Content starts
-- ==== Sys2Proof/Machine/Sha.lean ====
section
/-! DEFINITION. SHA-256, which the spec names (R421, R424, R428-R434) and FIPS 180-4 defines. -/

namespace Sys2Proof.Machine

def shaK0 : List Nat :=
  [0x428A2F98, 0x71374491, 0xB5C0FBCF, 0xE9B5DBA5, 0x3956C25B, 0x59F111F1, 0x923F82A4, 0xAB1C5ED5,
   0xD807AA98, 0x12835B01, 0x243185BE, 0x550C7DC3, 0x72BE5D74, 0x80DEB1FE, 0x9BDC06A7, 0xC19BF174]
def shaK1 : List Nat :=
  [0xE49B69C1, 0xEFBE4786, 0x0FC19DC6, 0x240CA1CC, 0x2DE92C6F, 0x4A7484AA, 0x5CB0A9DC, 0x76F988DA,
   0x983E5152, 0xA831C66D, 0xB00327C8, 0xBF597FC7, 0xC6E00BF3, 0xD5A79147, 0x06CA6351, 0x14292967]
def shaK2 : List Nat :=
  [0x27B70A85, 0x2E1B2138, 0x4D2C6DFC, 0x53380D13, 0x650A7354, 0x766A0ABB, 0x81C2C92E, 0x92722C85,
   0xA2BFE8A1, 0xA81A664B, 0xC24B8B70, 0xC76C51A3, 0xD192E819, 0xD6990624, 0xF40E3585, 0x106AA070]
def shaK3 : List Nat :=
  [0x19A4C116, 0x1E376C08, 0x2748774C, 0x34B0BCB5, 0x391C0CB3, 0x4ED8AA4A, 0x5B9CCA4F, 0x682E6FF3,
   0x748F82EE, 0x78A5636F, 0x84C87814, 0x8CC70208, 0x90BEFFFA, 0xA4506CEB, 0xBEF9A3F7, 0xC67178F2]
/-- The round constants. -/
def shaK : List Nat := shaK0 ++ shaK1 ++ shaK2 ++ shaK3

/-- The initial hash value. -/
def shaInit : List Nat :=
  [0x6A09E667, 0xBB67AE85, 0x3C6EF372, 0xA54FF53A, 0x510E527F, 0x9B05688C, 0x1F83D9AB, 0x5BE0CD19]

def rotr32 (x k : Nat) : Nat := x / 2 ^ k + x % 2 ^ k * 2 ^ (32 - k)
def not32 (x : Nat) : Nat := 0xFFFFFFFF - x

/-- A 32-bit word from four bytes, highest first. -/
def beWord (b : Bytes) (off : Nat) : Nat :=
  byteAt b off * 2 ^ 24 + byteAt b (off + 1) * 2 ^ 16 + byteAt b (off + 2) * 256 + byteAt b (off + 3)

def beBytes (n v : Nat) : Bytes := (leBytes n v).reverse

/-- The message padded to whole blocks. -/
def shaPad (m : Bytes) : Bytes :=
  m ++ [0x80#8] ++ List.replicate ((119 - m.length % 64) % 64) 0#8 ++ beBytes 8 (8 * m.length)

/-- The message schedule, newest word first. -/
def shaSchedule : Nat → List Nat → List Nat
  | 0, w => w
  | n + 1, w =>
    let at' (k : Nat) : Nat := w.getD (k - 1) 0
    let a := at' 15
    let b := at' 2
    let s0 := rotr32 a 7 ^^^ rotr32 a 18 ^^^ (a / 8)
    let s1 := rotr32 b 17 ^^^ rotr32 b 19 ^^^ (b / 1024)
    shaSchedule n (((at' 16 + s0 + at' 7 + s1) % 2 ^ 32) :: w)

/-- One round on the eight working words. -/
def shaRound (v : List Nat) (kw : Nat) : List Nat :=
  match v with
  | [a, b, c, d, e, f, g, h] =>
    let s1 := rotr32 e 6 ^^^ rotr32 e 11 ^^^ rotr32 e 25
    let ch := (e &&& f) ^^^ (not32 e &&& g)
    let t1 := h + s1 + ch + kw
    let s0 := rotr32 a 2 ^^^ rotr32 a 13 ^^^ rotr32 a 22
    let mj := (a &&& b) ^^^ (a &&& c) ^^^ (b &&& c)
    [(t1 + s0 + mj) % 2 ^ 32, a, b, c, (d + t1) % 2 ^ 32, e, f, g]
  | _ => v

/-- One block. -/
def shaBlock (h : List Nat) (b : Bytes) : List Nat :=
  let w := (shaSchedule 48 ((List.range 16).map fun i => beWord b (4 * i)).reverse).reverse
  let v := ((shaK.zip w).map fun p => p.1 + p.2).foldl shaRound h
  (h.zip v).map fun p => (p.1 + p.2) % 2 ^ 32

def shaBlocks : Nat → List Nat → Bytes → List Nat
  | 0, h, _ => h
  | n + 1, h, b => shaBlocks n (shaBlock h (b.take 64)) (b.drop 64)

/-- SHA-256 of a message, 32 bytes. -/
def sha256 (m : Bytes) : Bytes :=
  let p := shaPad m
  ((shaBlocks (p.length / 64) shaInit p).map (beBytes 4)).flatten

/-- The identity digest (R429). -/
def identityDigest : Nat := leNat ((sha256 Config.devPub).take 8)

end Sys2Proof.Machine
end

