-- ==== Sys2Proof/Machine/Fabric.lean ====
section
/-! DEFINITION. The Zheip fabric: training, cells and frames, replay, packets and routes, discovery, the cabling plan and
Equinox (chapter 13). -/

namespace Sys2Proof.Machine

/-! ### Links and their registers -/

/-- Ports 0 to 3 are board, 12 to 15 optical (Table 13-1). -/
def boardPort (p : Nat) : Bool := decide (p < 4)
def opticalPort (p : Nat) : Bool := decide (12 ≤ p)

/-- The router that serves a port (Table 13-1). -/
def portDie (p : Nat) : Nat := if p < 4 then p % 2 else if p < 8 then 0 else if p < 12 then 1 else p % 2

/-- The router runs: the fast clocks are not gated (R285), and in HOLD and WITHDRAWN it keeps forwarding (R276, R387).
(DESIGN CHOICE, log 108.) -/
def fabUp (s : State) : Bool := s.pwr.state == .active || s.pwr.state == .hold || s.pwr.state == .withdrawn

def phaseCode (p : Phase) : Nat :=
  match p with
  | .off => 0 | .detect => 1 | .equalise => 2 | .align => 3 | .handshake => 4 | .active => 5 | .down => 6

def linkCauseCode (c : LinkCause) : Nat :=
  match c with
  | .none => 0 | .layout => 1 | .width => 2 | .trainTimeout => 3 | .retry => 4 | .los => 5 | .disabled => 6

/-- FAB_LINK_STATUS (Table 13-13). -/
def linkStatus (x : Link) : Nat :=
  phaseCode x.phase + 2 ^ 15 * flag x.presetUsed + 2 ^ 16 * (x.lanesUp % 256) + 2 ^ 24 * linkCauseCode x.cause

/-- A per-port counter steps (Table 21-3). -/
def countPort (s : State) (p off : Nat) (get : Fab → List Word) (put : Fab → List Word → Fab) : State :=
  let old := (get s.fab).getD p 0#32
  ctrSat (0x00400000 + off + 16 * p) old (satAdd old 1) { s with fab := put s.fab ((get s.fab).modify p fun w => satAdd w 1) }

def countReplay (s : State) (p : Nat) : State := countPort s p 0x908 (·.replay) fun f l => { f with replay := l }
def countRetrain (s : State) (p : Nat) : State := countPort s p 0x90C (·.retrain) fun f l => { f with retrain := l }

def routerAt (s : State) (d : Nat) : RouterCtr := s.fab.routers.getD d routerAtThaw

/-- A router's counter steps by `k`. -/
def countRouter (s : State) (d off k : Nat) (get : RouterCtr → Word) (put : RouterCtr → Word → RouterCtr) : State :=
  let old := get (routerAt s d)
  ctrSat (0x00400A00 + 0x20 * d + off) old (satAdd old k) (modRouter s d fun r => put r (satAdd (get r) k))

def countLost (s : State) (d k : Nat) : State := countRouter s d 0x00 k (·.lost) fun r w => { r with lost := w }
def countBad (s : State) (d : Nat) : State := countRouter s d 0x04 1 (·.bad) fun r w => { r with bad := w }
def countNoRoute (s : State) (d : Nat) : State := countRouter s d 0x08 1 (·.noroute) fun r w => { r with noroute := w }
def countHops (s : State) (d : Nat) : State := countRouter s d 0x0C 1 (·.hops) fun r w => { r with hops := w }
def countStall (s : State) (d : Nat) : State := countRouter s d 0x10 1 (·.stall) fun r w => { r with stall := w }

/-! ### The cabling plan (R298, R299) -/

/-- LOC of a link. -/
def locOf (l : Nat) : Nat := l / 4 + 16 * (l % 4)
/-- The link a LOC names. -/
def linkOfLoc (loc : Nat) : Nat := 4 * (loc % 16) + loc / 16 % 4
Content ends
Beginning at the line containing "match c with", repeat each line exactly through the last line of the entries, and include no other lines.

  match c with
  | .none => 0 | .layout => 1 | .width => 2 | .trainTimeout => 3 | .retry => 4 | .los => 5 | .disabled => 6

/-- FAB_LINK_STATUS (Table 13-13). -/
def linkStatus (x : Link) : Nat :=
  phaseCode x.phase + 2 ^ 15 * flag x.presetUsed + 2 ^ 16 * (x.lanesUp % 256) + 2 ^ 24 * linkCauseCode x.cause

/-- A per-port counter steps (Table 21-3). -/
def countPort (s : State) (p off : Nat) (get : Fab → List Word) (put : Fab → List Word → Fab) : State :=
  let old := (get s.fab).getD p 0#32
  ctrSat (0x00400000 + off + 16 * p) old (satAdd old 1) { s with fab := put s.fab ((get s.fab).modify p fun w => satAdd w 1) }

def countReplay (s : State) (p : Nat) : State := countPort s p 0x908 (·.replay) fun f l => { f with replay := l }
def countRetrain (s : State) (p : Nat) : State := countPort s p 0x90C (·.retrain) fun f l => { f with retrain := l }

def routerAt (s : State) (d : Nat) : RouterCtr := s.fab.routers.getD d routerAtThaw

/-- A router's counter steps by `k`. -/
def countRouter (s : State) (d off k : Nat) (get : RouterCtr → Word) (put : RouterCtr → Word → RouterCtr) : State :=
  let old := get (routerAt s d)
  ctrSat (0x00400A00 + 0x20 * d + off) old (satAdd old k) (modRouter s d fun r => put r (satAdd (get r) k))

def countLost (s : State) (d k : Nat) : State := countRouter s d 0x00 k (·.lost) fun r w => { r with lost := w }
def countBad (s : State) (d : Nat) : State := countRouter s d 0x04 1 (·.bad) fun r w => { r with bad := w }
def countNoRoute (s : State) (d : Nat) : State := countRouter s d 0x08 1 (·.noroute) fun r w => { r with noroute := w }
def countHops (s : State) (d : Nat) : State := countRouter s d 0x0C 1 (·.hops) fun r w => { r with hops := w }
def countStall (s : State) (d : Nat) : State := countRouter s d 0x10 1 (·.stall) fun r w => { r with stall := w }

/-! ### The cabling plan (R298, R299) -/

/-- LOC of a link. -/
def locOf (l : Nat) : Nat := l / 4 + 16 * (l % 4)
/-- The link a LOC names. -/
def linkOfLoc (loc : Nat) : Nat := 4 * (loc % 16) + loc / 16 % 4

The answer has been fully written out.